Mark Zuckerberg used Meta’s first-quarter 2026 earnings call on Wednesday to announce that the company is building goal-driven AI agents for personal and business use, powered by the Muse Spark model from Meta Superintelligence Labs. In the process, he took a direct shot at OpenClaw’s user experience, calling it “pretty rough” to set up.
“Our goal is not just to deliver Meta AI as an assistant, but to deliver agents that can understand your goals and then work day and night to help you achieve them,” Zuckerberg said, according to Engadget and Dataconomy.
Two Agent Categories
Meta is splitting its agent strategy into two tracks. A personal agent will focus on helping individuals “achieve the diverse goals in their lives,” while a business agent will help entrepreneurs reach new customers and serve existing ones. Both will build on Muse Spark, the first model from MSL, which launched earlier in April under the leadership of former Scale AI CEO Alexandr Wang.
Zuckerberg provided no release timeline for either product.
The OpenClaw Critique
The sharpest moment came when Zuckerberg addressed the current agent landscape directly. He acknowledged OpenClaw as offering “a very exciting glimpse of what types of things should be possible” but followed with a pointed critique of the platform’s accessibility.
“There’s a lot of agents out there that people are building for different things, and there aren’t that many that I would want to give to my mother,” he said, according to Engadget. “How do you make a version of that experience that is a lot more polished and dialed and easy, and that has all the infrastructure basically done for people already.”
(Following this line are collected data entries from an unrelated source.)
-- ==== Sys2Proof/Laws/Memory.lean ====
section
/-! SUPPORT. Device memory: reading after writing, the canonical form, and the places that write it. -/

namespace Sys2Proof.Machine

/-! ## Folds -/

/-- What every step of a fold leaves alone, the fold leaves alone. -/
theorem foldl_frame {α β γ : Type} (g : α → γ) (f : α → β → α) (h : ∀ s x, g (f s x) = g s) (l : List β) (s : α) :
    g (l.foldl f s) = g s := by
  induction l generalizing s with
  | nil => rfl
  | cons x t ih => rw [List.foldl_cons, ih, h]

/-- What every step of a fold keeps, the fold keeps. -/
theorem foldl_keeps {α β : Type} (P : α → Prop) (f : α → β → α) (h : ∀ s x, P s → P (f s x)) (l : List β) (s : α) (hs : P s) :
    P (l.foldl f s) := by
  induction l generalizing s with
  | nil => exact hs
  | cons x t ih => exact ih _ (h _ _ hs)

/-! ## Bytes -/

@[simp] theorem getByte_putByte_same (m : Sparse Byte) (a : Nat) (b : Byte) : getByte (putByte m a b) a = b := by
  simp [getByte, putByte]

@[simp] theorem getByte_putByte_other (m : Sparse Byte) {a c : Nat} (b : Byte) (h : c ≠ a) :
    getByte (putByte m a b) c = getByte m c := by
  simp [getByte, putByte, h]

theorem getByte_putBytes_other (m : Sparse Byte) (a c : Nat) (bs : List Byte) (h : c < a ∨ a + bs.length ≤ c) :
    getByte (putBytes m a bs) c = getByte m c := by
  induction bs generalizing m a with
  | nil => rfl
  | cons b t ih =>
    simp only [List.length_cons] at h
    rw [putBytes, ih _ _ (by omega), getByte_putByte_other _ _ (by omega)]

theorem getByte_putBytes_at (m : Sparse Byte) (a i : Nat) (bs : List Byte) (h : i < bs.length) :
    getByte (putBytes m a bs) (a + i) = bs[i] := by
  induction bs generalizing m a i with
  | nil => simp at h
  | cons b t ih =>
    cases i with
    | zero => simp [putBytes, getByte_putBytes_other]
    | succ n =>
      have := ih (putByte m a b) (a + 1) n (by simpa using h)
      simpa [putBytes, Nat.add_assoc, Nat.add_comm 1 n] using this

@[simp] theorem getBytes_length (m : Sparse Byte) (a n : Nat) : (getBytes m a n).length = n := by
  induction n generalizing a with
  | zero => rfl
  | succ n ih => simp [getBytes, ih]

theorem getBytes_congr (m k : Sparse Byte) (a n : Nat) (h : ∀ c, a ≤ c → c < a + n → getByte m c = getByte k c) :
    getBytes m a n = getBytes k a n := by
  induction n generalizing a with
  | zero => rfl
  | succ n ih =>
    rw [getBytes, getBytes, h a (Nat.le_refl a) (by omega), ih (a + 1) fun c h1 h2 => h c (by omega) (by omega)]

/-- Reading the bytes just written gives them back. -/
@[simp] theorem getBytes_putBytes (m : Sparse Byte) (a : Nat) (bs : List Byte) : getBytes (putBytes m a bs) a bs.length = bs := by
  induction bs generalizing m a with
  | nil => rfl
  | cons b t ih =>
    simp only [List.length_cons, getBytes, putBytes]
    rw [ih, getByte_putBytes_other _ _ _ _ (by omega), getByte_putByte_same]

/-! ## Canonical form -/

theorem wf_putByte (m : Sparse Byte) (a : Nat) (b : Byte) (h : Memory.wf m = true) : Memory.wf (putByte m a b) = true :=
  swf_sput memFill m a b h

theorem wf_putBytes (m : Sparse Byte) (a : Nat) (bs : List Byte) (h : Memory.wf m = true) : Memory.wf (putBytes m a bs) = true := by
  induction bs generalizing m a with
  | nil => exact h
  | cons b t ih => exact ih _ _ (wf_putByte m a b h)

@[simp] theorem wf_nil : Memory.wf [] = true := rfl

/-! ## Writes of the machine -/

@[simp] theorem send_mem (s : State) (p : Packet) (b : Bool) : (s.send p b).mem = s.mem := by
  unfold State.send; repeat' split
  all_goals rfl

@[simp] theorem advance_mem (s : State) (gs : List Nat) : (s.advance gs).mem = s.mem := by
  unfold State.advance
  rw [foldl_frame State.mem _ (fun u w => send_mem ..)]
  refine foldl_frame State.mem _ (fun u p => ?_) s.lcores s
  repeat' split
  all_goals simp

@[simp] theorem fillRepairs_mem (s : State) (a n : Nat) : (s.fillRepairs a n).mem = s.mem := by
  unfold State.fillRepairs
  refine foldl_frame State.mem _ (fun u p => ?_) s.ctls s
  split <;> simp

/-- A write changes memory as `putBytes` does. -/
@[simp] theorem devWrite_mem (s : State) (a : Nat) (bs : List Byte) : (s.devWrite a bs).mem = putBytes s.mem a bs := by
  simp [State.devWrite]

/-- Writing runs of bytes keeps the canonical form. -/
theorem wf_devWrites (l : List (Nat × List Byte)) (s : State) (h : Memory.wf s.mem = true) :
    Memory.wf (l.foldl (fun (t : State) p => t.devWrite p.1 p.2) s).mem = true := by
  refine foldl_keeps (fun t : State => Memory.wf t.mem = true) _ (fun t p ht => ?_) l s h
  simpa using wf_putBytes t.mem p.1 p.2 ht

/-- A rank's write keeps the canonical form. -/
theorem wf_rankWrite (s : State) (k r a : Nat) (bs : List Byte) (h : Memory.wf s.mem = true) :
    Memory.wf (s.rankWrite k r a bs).mem = true :=
  wf_devWrites _ s h

/-- The values of a drained accumulator file keep the canonical form. -/
theorem wf_drainOut (s : State) (x : LCore) (ds : List Drained) (h : Memory.wf s.mem = true) :
    Memory.wf (s.drainOut x ds).mem = true := by
  unfold State.drainOut
  split
  · exact h
  · exact foldl_keeps (fun m => Memory.wf m = true) _ (fun m _ hm => wf_putBytes m _ _ hm) ds s.mem h

/-- Stopping every clock leaves memory with nothing listed. -/
@[simp] theorem stopAll_mem (s : State) : s.stopAll.mem = [] := rfl

end Sys2Proof.Machine
end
The comments position Meta’s agent play as a consumer-accessibility bet, contrasting with the developer-centric, configure-it-yourself approach of platforms like OpenClaw.
Muse Spark Context
Muse Spark represents a strategic pivot for Meta. Unlike the open-source Llama models, Muse Spark is closed-source, signaling Meta’s shift toward paid commercial access, per CNBC. The model currently trails Anthropic’s Claude and Google’s Gemini in Arena.AI text benchmarks but leads OpenAI’s GPT, according to CNBC’s reporting on leaderboard data.
Truist analysts noted that Meta’s “leadership shift and the subsequent nine-month rebuild of Meta’s AI stack signal an aggressive effort to close the gap with competitors,” according to CNBC.
The Accessibility Gap as Strategy
Zuckerberg’s framing reveals where Meta sees its opening. The current agent ecosystem rewards technical users who can configure complex toolchains. Meta’s bet: the mass market wants agents that work out of the box, with infrastructure handled invisibly. Whether Meta can ship that before OpenClaw, Anthropic, and Google close the UX gap themselves is the question. No timeline means no accountability yet, and the earnings call was notably light on specifics beyond the Muse Spark foundation.
Meta reported Q1 revenue of $55.6 billion, up 31% year over year, its fastest growth since 2021.